Abstract
Objective
The objective of this study is to determine the validity and reliability of the red filter meibography by smartphone compared with infrared in assessing meibomian gland drop-out.
Methods and analysis
An analytical cross-sectional study was done with a total of 35 subjects (68 eyes) with suspected MGD based on symptoms and lid morphological abnormalities. Meibomian glands were photographed using two smartphones (Samsung S9 and iPhone XR) on a slit-lamp with added red filter. Images were assessed subjectively using meiboscore by the two raters and drop-out percentages were assessed by ImageJ.
Results
There was no agreement in meiboscore and a minimal level of agreement in drop-out percentages between red filter meibography and infrared. Inter-rater reliability showed no agreement between two raters. Intra-rater reliability demonstrated weak agreement in rater 1 and no agreement in rater 2.
Conclusion
Validity of the red filter meibography technique by smartphones is not yet satisfactory in evaluating drop-out. Further improvement on qualities of images must be done and research on subjective assessment was deemed necessary due to poor results of intrarater and inter-rater reliability.

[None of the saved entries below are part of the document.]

@[simp] theorem State.fresh_snd_agenda : (s.fresh.2).agenda = s.agenda := rfl
@[simp] theorem State.fresh_snd_cur : (s.fresh.2).cur = s.cur := rfl
@[simp] theorem State.fresh_snd_issued : (s.fresh.2).issued = s.issued := rfl
@[simp] theorem State.fresh_snd_mem : (s.fresh.2).mem = s.mem := rfl
@[simp] theorem State.fresh_snd_memTag : (s.fresh.2).memTag = s.memTag := rfl
@[simp] theorem State.fresh_snd_frameTag : (s.fresh.2).frameTag = s.frameTag := rfl
@[simp] theorem State.fresh_snd_cache : (s.fresh.2).cache = s.cache := rfl
@[simp] theorem State.fresh_snd_dir : (s.fresh.2).dir = s.dir := rfl
@[simp] theorem State.fresh_snd_invals : (s.fresh.2).invals = s.invals := rfl
@[simp] theorem State.fresh_snd_invalAt : (s.fresh.2).invalAt = s.invalAt := rfl
@[simp] theorem State.fresh_snd_againAt : (s.fresh.2).againAt = s.againAt := rfl
@[simp] theorem State.fresh_snd_loads : (s.fresh.2).loads = s.loads := rfl
@[simp] theorem State.fresh_snd_stores : (s.fresh.2).stores = s.stores := rfl
@[simp] theorem State.fresh_snd_tlb : (s.fresh.2).tlb = s.tlb := rfl
@[simp] theorem State.fresh_snd_walks : (s.fresh.2).walks = s.walks := rfl
@[simp] theorem State.fresh_snd_faults : (s.fresh.2).faults = s.faults := rfl
@[simp] theorem State.fresh_snd_arenas : (s.fresh.2).arenas = s.arenas := rfl
@[simp] theorem State.fresh_snd_arenaGen : (s.fresh.2).arenaGen = s.arenaGen := rfl
@[simp] theorem State.fresh_snd_keys : (s.fresh.2).keys = s.keys := rfl
@[simp] theorem State.fresh_snd_peerKeys : (s.fresh.2).peerKeys = s.peerKeys := rfl
@[simp] theorem State.fresh_snd_teams : (s.fresh.2).teams = s.teams := rfl
@[simp] theorem State.fresh_snd_nodes : (s.fresh.2).nodes = s.nodes := rfl
@[simp] theorem State.fresh_snd_slots : (s.fresh.2).slots = s.slots := rfl
@[simp] theorem State.fresh_snd_slotDue : (s.fresh.2).slotDue = s.slotDue := rfl
@[simp] theorem State.fresh_snd_retired : (s.fresh.2).retired = s.retired := rfl
@[simp] theorem State.fresh_snd_chains : (s.fresh.2).chains = s.chains := rfl
@[simp] theorem State.fresh_snd_served : (s.fresh.2).served = s.served := rfl
@[simp] theorem State.fresh_snd_accRows : (s.fresh.2).accRows = s.accRows := rfl
@[simp] theorem State.fresh_snd_streams : (s.fresh.2).streams = s.streams := rfl
@[simp] theorem State.fresh_snd_rgetQ : (s.fresh.2).rgetQ = s.rgetQ := rfl
@[simp] theorem State.fresh_snd_acgQ : (s.fresh.2).acgQ = s.acgQ := rfl
@[simp] theorem State.fresh_snd_reserve : (s.fresh.2).reserve = s.reserve := rfl
@[simp] theorem State.fresh_snd_shuffles : (s.fresh.2).shuffles = s.shuffles := rfl
@[simp] theorem State.fresh_snd_side : (s.fresh.2).side = s.side := rfl
@[simp] theorem State.fresh_snd_strainer : (s.fresh.2).strainer = s.strainer := rfl
@[simp] theorem State.fresh_snd_bfqs : (s.fresh.2).bfqs = s.bfqs := rfl
@[simp] theorem State.fresh_snd_wakes : (s.fresh.2).wakes = s.wakes := rfl
@[simp] theorem State.fresh_snd_dies : (s.fresh.2).dies = s.dies := rfl
@[simp] theorem State.fresh_snd_ports : (s.fresh.2).ports = s.ports := rfl
@[simp] theorem State.fresh_snd_queues : (s.fresh.2).queues = s.queues := rfl
@[simp] theorem State.fresh_snd_mgmtIn : (s.fresh.2).mgmtIn = s.mgmtIn := rfl
@[simp] theorem State.fresh_snd_mgmtDue : (s.fresh.2).mgmtDue = s.mgmtDue := rfl
@[simp] theorem State.fresh_snd_sent : (s.fresh.2).sent = s.sent := rfl
@[simp] theorem State.fresh_snd_outbox : (s.fresh.2).outbox = s.outbox := rfl
@[simp] theorem State.fresh_snd_carve : (s.fresh.2).carve = s.carve := rfl
@[simp] theorem State.fresh_snd_module : (s.fresh.2).module = s.module := rfl
@[simp] theorem State.fresh_snd_sem : (s.fresh.2).sem = s.sem := rfl
@[simp] theorem State.fresh_snd_pins : (s.fresh.2).pins = s.pins := rfl
@[simp] theorem State.fresh_snd_clock : (s.fresh.2).clock = s.clock := rfl
@[simp] theorem State.fresh_snd_freeCtr : (s.fresh.2).freeCtr = s.freeCtr := rfl
@[simp] theorem State.fresh_snd_traps : (s.fresh.2).traps = s.traps := rfl
@[simp] theorem State.fresh_snd_asks : (s.fresh.2).asks = s.asks := rfl
@[simp] theorem State.fresh_snd_unanswered : (s.fresh.2).unanswered = s.unanswered := rfl
end

/-! ### `Thread.setV` -/

section
variable (t : Thread) (n : ℕ) (x : Word)

@[simp] theorem Thread.setV_pc : (t.setV n x).pc = t.pc := rfl
@[simp] theorem Thread.setV_yielded : (t.setV n x).yielded = t.yielded := rfl
@[simp] theorem Thread.setV_exited : (t.setV n x).exited = t.exited := rfl
@[simp] theorem Thread.setV_starve : (t.setV n x).starve = t.starve := rfl
@[simp] theorem Thread.setV_acqT : (t.setV n x).acqT = t.acqT := rfl
@[simp] theorem Thread.setV_enq : (t.setV n x).enq = t.enq := rfl
@[simp] theorem Thread.setV_qf : (t.setV n x).qf = t.qf := rfl
@[simp] theorem Thread.setV_lr : (t.setV n x).lr = t.lr := rfl
@[simp] theorem Thread.setV_claim : (t.setV n x).claim = t.claim := rfl
@[simp] theorem Thread.setV_pend : (t.setV n x).pend = t.pend := rfl
@[simp] theorem Thread.setV_item : (t.setV n x).item = t.item := rfl
@[simp] theorem Thread.setV_hold : (t.setV n x).hold = t.hold := rfl
@[simp] theorem Thread.setV_waitLen : (t.setV n x).waitLen = t.waitLen := rfl
@[simp] theorem Thread.setV_heldK : (t.setV n x).heldK = t.heldK := rfl
@[simp] theorem Thread.setV_heldF : (t.setV n x).heldF = t.heldF := rfl
@[simp] theorem Thread.setV_fetchPark : (t.setV n x).fetchPark = t.fetchPark := rfl
@[simp] theorem Thread.setV_arrived : (t.setV n x).arrived = t.arrived := rfl
@[simp] theorem Thread.setV_shadowK : (t.setV n x).shadowK = t.shadowK := rfl
@[simp] theorem Thread.setV_shadowF : (t.setV n x).shadowF = t.shadowF := rfl
end

/-! ### `Thread.setQ` -/

section
variable (t : Thread) (n : ℕ) (x : Word)

@[simp] theorem Thread.setQ_pc : (t.setQ n x).pc = t.pc := rfl
@[simp] theorem Thread.setQ_yielded : (t.setQ n x).yielded = t.yielded := rfl
@[simp] theorem Thread.setQ_exited : (t.setQ n x).exited = t.exited := rfl
@[simp] theorem Thread.setQ_starve : (t.setQ n x).starve = t.starve := rfl
@[simp] theorem Thread.setQ_acqT : (t.setQ n x).acqT = t.acqT := rfl
@[simp] theorem Thread.setQ_enq : (t.setQ n x).enq = t.enq := rfl
@[simp] theorem Thread.setQ_regs : (t.setQ n x).regs = t.regs := rfl
@[simp] theorem Thread.setQ_lr : (t.setQ n x).lr = t.lr := rfl
@[simp] theorem Thread.setQ_claim : (t.setQ n x).claim = t.claim := rfl
@[simp] theorem Thread.setQ_pend : (t.setQ n x).pend = t.pend := rfl
@[simp] theorem Thread.setQ_item : (t.setQ n x).item = t.item := rfl
@[simp] theorem Thread.setQ_hold : (t.setQ n x).hold = t.hold := rfl
@[simp] theorem Thread.setQ_waitLen : (t.setQ n x).waitLen = t.waitLen := rfl
@[simp] theorem Thread.setQ_heldK : (t.setQ n x).heldK = t.heldK := rfl
@[simp] theorem Thread.setQ_heldF : (t.setQ n x).heldF = t.heldF := rfl
@[simp] theorem Thread.setQ_fetchPark : (t.setQ n x).fetchPark = t.fetchPark := rfl
@[simp] theorem Thread.setQ_arrived : (t.setQ n x).arrived = t.arrived := rfl
@[simp] theorem Thread.setQ_latch : (t.setQ n x).latch = t.latch := rfl
@[simp] theorem Thread.setQ_shadowK : (t.setQ n x).shadowK = t.shadowK := rfl
@[simp] theorem Thread.setQ_shadowF : (t.setQ n x).shadowF = t.shadowF := rfl
end

/-! ### `Thread.setD` -/

section
variable (t : Thread) (n : ℕ) (x : DWord)

@[simp] theorem Thread.setD_pc : (t.setD n x).pc = t.pc := rfl
@[simp] theorem Thread.setD_yielded : (t.setD n x).yielded = t.yielded := rfl
@[simp] theorem Thread.setD_exited : (t.setD n x).exited = t.exited := rfl
@[simp] theorem Thread.setD_starve : (t.setD n x).starve = t.starve := rfl
@[simp] theorem Thread.setD_acqT : (t.setD n x).acqT = t.acqT := rfl
@[simp] theorem Thread.setD_enq : (t.setD n x).enq = t.enq := rfl
@[simp] theorem Thread.setD_qf : (t.setD n x).qf = t.qf := rfl
@[simp] theorem Thread.setD_lr : (t.setD n x).lr = t.lr := rfl
@[simp] theorem Thread.setD_claim : (t.setD n x).claim = t.claim := rfl
@[simp] theorem Thread.setD_pend : (t.setD n x).pend = t.pend := rfl
@[simp] theorem Thread.setD_item : (t.setD n x).item = t.item := rfl
@[simp] theorem Thread.setD_hold : (t.setD n x).hold = t.hold := rfl
@[simp] theorem Thread.setD_waitLen : (t.setD n x).waitLen = t.waitLen := rfl
@[simp] theorem Thread.setD_heldK : (t.setD n x).heldK = t.heldK := rfl
@[simp] theorem Thread.setD_heldF : (t.setD n x).heldF = t.heldF := rfl
@[simp] theorem Thread.setD_fetchPark : (t.setD n x).fetchPark = t.fetchPark := rfl
@[simp] theorem Thread.setD_arrived : (t.setD n x).arrived = t.arrived := rfl
@[simp] theorem Thread.setD_shadowK : (t.setD n x).shadowK = t.shadowK := rfl
@[simp] theorem Thread.setD_shadowF : (t.setD n x).shadowF = t.shadowF := rfl
end

/-! ### `Thread.addPend` -/

section
variable (t : Thread) (rs : List ℕ) (op : ℕ)

@[simp] theorem Thread.addPend_pc : (t.addPend rs op).pc = t.pc := rfl
@[simp] theorem Thread.addPend_yielded : (t.addPend rs op).yielded = t.yielded := rfl
@[simp] theorem Thread.addPend_exited : (t.addPend rs op).exited = t.exited := rfl
@[simp] theorem Thread.addPend_starve : (t.addPend rs op).starve = t.starve := rfl
@[simp] theorem Thread.addPend_acqT : (t.addPend rs op).acqT = t.acqT := rfl
@[simp] theorem Thread.addPend_enq : (t.addPend rs op).enq = t.enq := rfl
@[simp] theorem Thread.addPend_regs : (t.addPend rs op).regs = t.regs := rfl
@[simp] theorem Thread.addPend_qf : (t.addPend rs op).qf = t.qf := rfl
@[simp] theorem Thread.addPend_lr : (t.addPend rs op).lr = t.lr := rfl
@[simp] theorem Thread.addPend_claim : (t.addPend rs op).claim = t.claim := rfl
@[simp] theorem Thread.addPend_item : (t.addPend rs op).item = t.item := rfl
@[simp] theorem Thread.addPend_hold : (t.addPend rs op).hold = t.hold := rfl
@[simp] theorem Thread.addPend_waitLen : (t.addPend rs op).waitLen = t.waitLen := rfl
@[simp] theorem Thread.addPend_heldK : (t.addPend rs op).heldK = t.heldK := rfl
@[simp] theorem Thread.addPend_heldF : (t.addPend rs op).heldF = t.heldF := rfl
@[simp] theorem Thread.addPend_fetchPark : (t.addPend rs op).fetchPark = t.fetchPark := rfl
@[simp] theorem Thread.addPend_arrived : (t.addPend rs op).arrived = t.arrived := rfl
@[simp] theorem Thread.addPend_latch : (t.addPend rs op).latch = t.latch := rfl
@[simp] theorem Thread.addPend_shadowK : (t.addPend rs op).shadowK = t.shadowK := rfl
@[simp] theorem Thread.addPend_shadowF : (t.addPend rs op).shadowF = t.shadowF := rfl
end

/-! ### `Thread.resume` -/

section
variable (t : Thread)

@[simp] theorem Thread.resume_yielded : (t.resume).yielded = t.yielded := by unfold Thread.resume; split <;> rfl
@[simp] theorem Thread.resume_exited : (t.resume).exited = t.exited := by unfold Thread.resume; split <;> rfl
@[simp] theorem Thread.resume_starve : (t.resume).starve = t.starve := by unfold Thread.resume; split <;> rfl
@[simp] theorem Thread.resume_acqT : (t.resume).acqT = t.acqT := by unfold Thread.resume; split <;> rfl
@[simp] theorem Thread.resume_enq : (t.resume).enq = t.enq := by unfold Thread.resume; split <;> rfl
@[simp] theorem Thread.resume_regs : (t.resume).regs = t.regs := by unfold Thread.resume; split <;> rfl
@[simp] theorem Thread.resume_qf : (t.resume).qf = t.qf := by unfold Thread.resume; split <;> rfl
@[simp] theorem Thread.resume_lr : (t.resume).lr = t.lr := by unfold Thread.resume; split <;> rfl
@[simp] theorem Thread.resume_claim : (t.resume).claim = t.claim := by unfold Thread.resume; split <;> rfl
@[simp] theorem Thread.resume_pend : (t.resume).pend = t.pend := by unfold Thread.resume; split <;> rfl
@[simp] theorem Thread.resume_item : (t.resume).item = t.item := by unfold Thread.resume; split <;> rfl
@[simp] theorem Thread.resume_waitLen : (t.resume).waitLen = t.waitLen := by unfold Thread.resume; split <;> rfl
@[simp] theorem Thread.resume_heldK : (t.resume).heldK = t.heldK := by unfold Thread.resume; split <;> rfl
@[simp] theorem Thread.resume_heldF : (t.resume).heldF = t.heldF := by unfold Thread.resume; split <;> rfl
@[simp] theorem Thread.resume_fetchPark : (t.resume).fetchPark = t.fetchPark := by unfold Thread.resume; split <;> rfl
@[simp] theorem Thread.resume_arrived : (t.resume).arrived = t.arrived := by unfold Thread.resume; split <;> rfl
@[simp] theorem Thread.resume_latch : (t.resume).latch = t.latch := by unfold Thread.resume; split <;> rfl
@[simp] theorem Thread.resume_shadowK : (t.resume).shadowK = t.shadowK := by unfold Thread.resume; split <;> rfl
@[simp] theorem Thread.resume_shadowF : (t.resume).shadowF = t.shadowF := by unfold Thread.resume; split <;> rfl
end

/-! ### `Thread.wait` -/

section
variable (t : Thread) (c : Cur) (h : Hold)

@[simp] theorem Thread.wait_pc : (t.wait c h).pc = t.pc := rfl
@[simp] theorem Thread.wait_yielded : (t.wait c h).yielded = t.yielded := rfl
@[simp] theorem Thread.wait_exited : (t.wait c h).exited = t.exited := rfl
@[simp] theorem Thread.wait_starve : (t.wait c h).starve = t.starve := rfl
@[simp] theorem Thread.wait_acqT : (t.wait c h).acqT = t.acqT := rfl
@[simp] theorem Thread.wait_enq : (t.wait c h).enq = t.enq := rfl
@[simp] theorem Thread.wait_regs : (t.wait c h).regs = t.regs := rfl
@[simp] theorem Thread.wait_qf : (t.wait c h).qf = t.qf := rfl
@[simp] theorem Thread.wait_lr : (t.wait c h).lr = t.lr := rfl
@[simp] theorem Thread.wait_claim : (t.wait c h).claim = t.claim := rfl
@[simp] theorem Thread.wait_pend : (t.wait c h).pend = t.pend := rfl
@[simp] theorem Thread.wait_item : (t.wait c h).item = t.item := rfl
@[simp] theorem Thread.wait_heldK : (t.wait c h).heldK = t.heldK := rfl
@[simp] theorem Thread.wait_heldF : (t.wait c h).heldF = t.heldF := rfl
@[simp] theorem Thread.wait_fetchPark : (t.wait c h).fetchPark = t.fetchPark := rfl
@[simp] theorem Thread.wait_arrived : (t.wait c h).arrived = t.arrived := rfl
@[simp] theorem Thread.wait_latch : (t.wait c h).latch = t.latch := rfl
@[simp] theorem Thread.wait_shadowK : (t.wait c h).shadowK = t.shadowK := rfl
@[simp] theorem Thread.wait_shadowF : (t.wait c h).shadowF = t.shadowF := rfl
end

/-! ### `Thread.clearPend` -/

section
variable (t : Thread) (op : ℕ)

@[simp] theorem Thread.clearPend_pc : (t.clearPend op).pc = t.pc := rfl
@[simp] theorem Thread.clearPend_yielded : (t.clearPend op).yielded = t.yielded := rfl
@[simp] theorem Thread.clearPend_exited : (t.clearPend op).exited = t.exited := rfl
@[simp] theorem Thread.clearPend_starve : (t.clearPend op).starve = t.starve := rfl
@[simp] theorem Thread.clearPend_acqT : (t.clearPend op).acqT = t.acqT := rfl
@[simp] theorem Thread.clearPend_enq : (t.clearPend op).enq = t.enq := rfl
@[simp] theorem Thread.clearPend_regs : (t.clearPend op).regs = t.regs := rfl
@[simp] theorem Thread.clearPend_qf : (t.clearPend op).qf = t.qf := rfl
@[simp] theorem Thread.clearPend_lr : (t.clearPend op).lr = t.lr := rfl
@[simp] theorem Thread.clearPend_claim : (t.clearPend op).claim = t.claim := rfl
@[simp] theorem Thread.clearPend_item : (t.clearPend op).item = t.item := rfl
@[simp] theorem Thread.clearPend_hold : (t.clearPend op).hold = t.hold := rfl
@[simp] theorem Thread.clearPend_waitLen : (t.clearPend op).waitLen = t.waitLen := rfl
@[simp] theorem Thread.clearPend_heldK : (t.clearPend op).heldK = t.heldK := rfl
@[simp] theorem Thread.clearPend_heldF : (t.clearPend op).heldF = t.heldF := rfl
@[simp] theorem Thread.clearPend_fetchPark : (t.clearPend op).fetchPark = t.fetchPark := rfl
@[simp] theorem Thread.clearPend_arrived : (t.clearPend op).arrived = t.arrived := rfl
@[simp] theorem Thread.clearPend_latch : (t.clearPend op).latch = t.latch := rfl
end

Keywords: Imaging, Diagnostic tests/Investigation, Ocular surface
WHAT IS ALREADY KNOWN ON THIS TOPIC
Meibography is a technique to evaluate meibomian gland in vivo. Currently, it still uses infrared as the main modalities to visualise meibomian glands with excellent results. However, as MGD cases were still on the rises, we needed to develop inexpensive, simpler and readily available techniques using smartphone camera rapid improvement to perform meibography.
WHAT THIS STUDY ADDS
Although the validity and reliability in grading drop-outs are not comparable to infrared method, the meibomian gland can still be visualised using a red filter and captured by smartphones. This is promising and valuable, especially in rural and remote areas where infrared technology is not available.
HOW THIS STUDY MIGHT AFFECT RESEARCH, PRACTICE OR POLICY
Many can improve the affordable red filter technique to be comparable to the conventional infrared methods. In the future, artificial intelligence can be developed to analyse the red filter-meibography results.
Introduction
Meibomian gland dysfunction (MGD) is a chronic and diffuse disorder of the meibomian glands, characterised by obstruction of the terminal ducts and/or qualitative and quantitative changes in glandular secretion.1 2 MGD is often found in clinical practice and is a main cause of evaporative dry eye disease in the elderly.3–5 Morphological changes called meibomian gland drop-out (MG drop-out) can be seen in vivo with a technique called meibography.6 Meibography can help evaluate morphological changes, assess the degree of MG drop-out, guide treatment decisions and monitor therapeutic effects as well as patient education tools to improve adherence.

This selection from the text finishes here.